Down 2.2 percent from the previous month, NAR reports that pending home sales fell most dramatically in the South by 5.0 percent (down 13.5 percent annually), and 0.6 percent in the Midwest (down 7.2 percent from last December).

Meanwhile, pending home sales actually rose for the month in the Northeast (up 2.0 percent) and the West (up 1.7 percent), despite coming in lower than December 2017 (down 2.5 percent, and 10.8 percent, respectively).

Dr. Lawrence Yun, NAR Chief Economist, points to Wall Street and Main Street as factors in the decline.

“The stock market correction hurt consumer confidence,” said Dr. Yun, adding, “record high home prices cut into affordability and mortgage rates were higher in October and November for consumers signing contracts in December.”

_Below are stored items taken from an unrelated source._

-- ==== Sys2Proof/Machine/Core.lean ====
section
/-! DEFINITION. The machine handed to the host. -/

def Sys2Proof.core : Host.Core :=
  { State := Sys2Proof.Machine.State, Fault := Sys2Proof.Machine.Fault, Refusal := Sys2Proof.Machine.Refusal,
    step := Sys2Proof.Machine.step, reset := Sys2Proof.Machine.State.reset }
end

Dr. Yun indicates that the partial government shutdown has not caused obvious damage to home sales, and that as the government reopens fully, more mortgage options will become available for consumers.

“Some home transactions were delayed,” he notes, “but we now expect those sales to go forward.”

Despite a setback in December, Dr. Yun stands by his previous forecast, asserting that the housing sector will see improvement in 2019.

“The longer-term growth potential is high,” he observes, adding that he expects the Federal Reserve to reduce their projected rate increases to one or even zero (from four as previously expected), decreasing mortgage rates and improving the 2019 forecast.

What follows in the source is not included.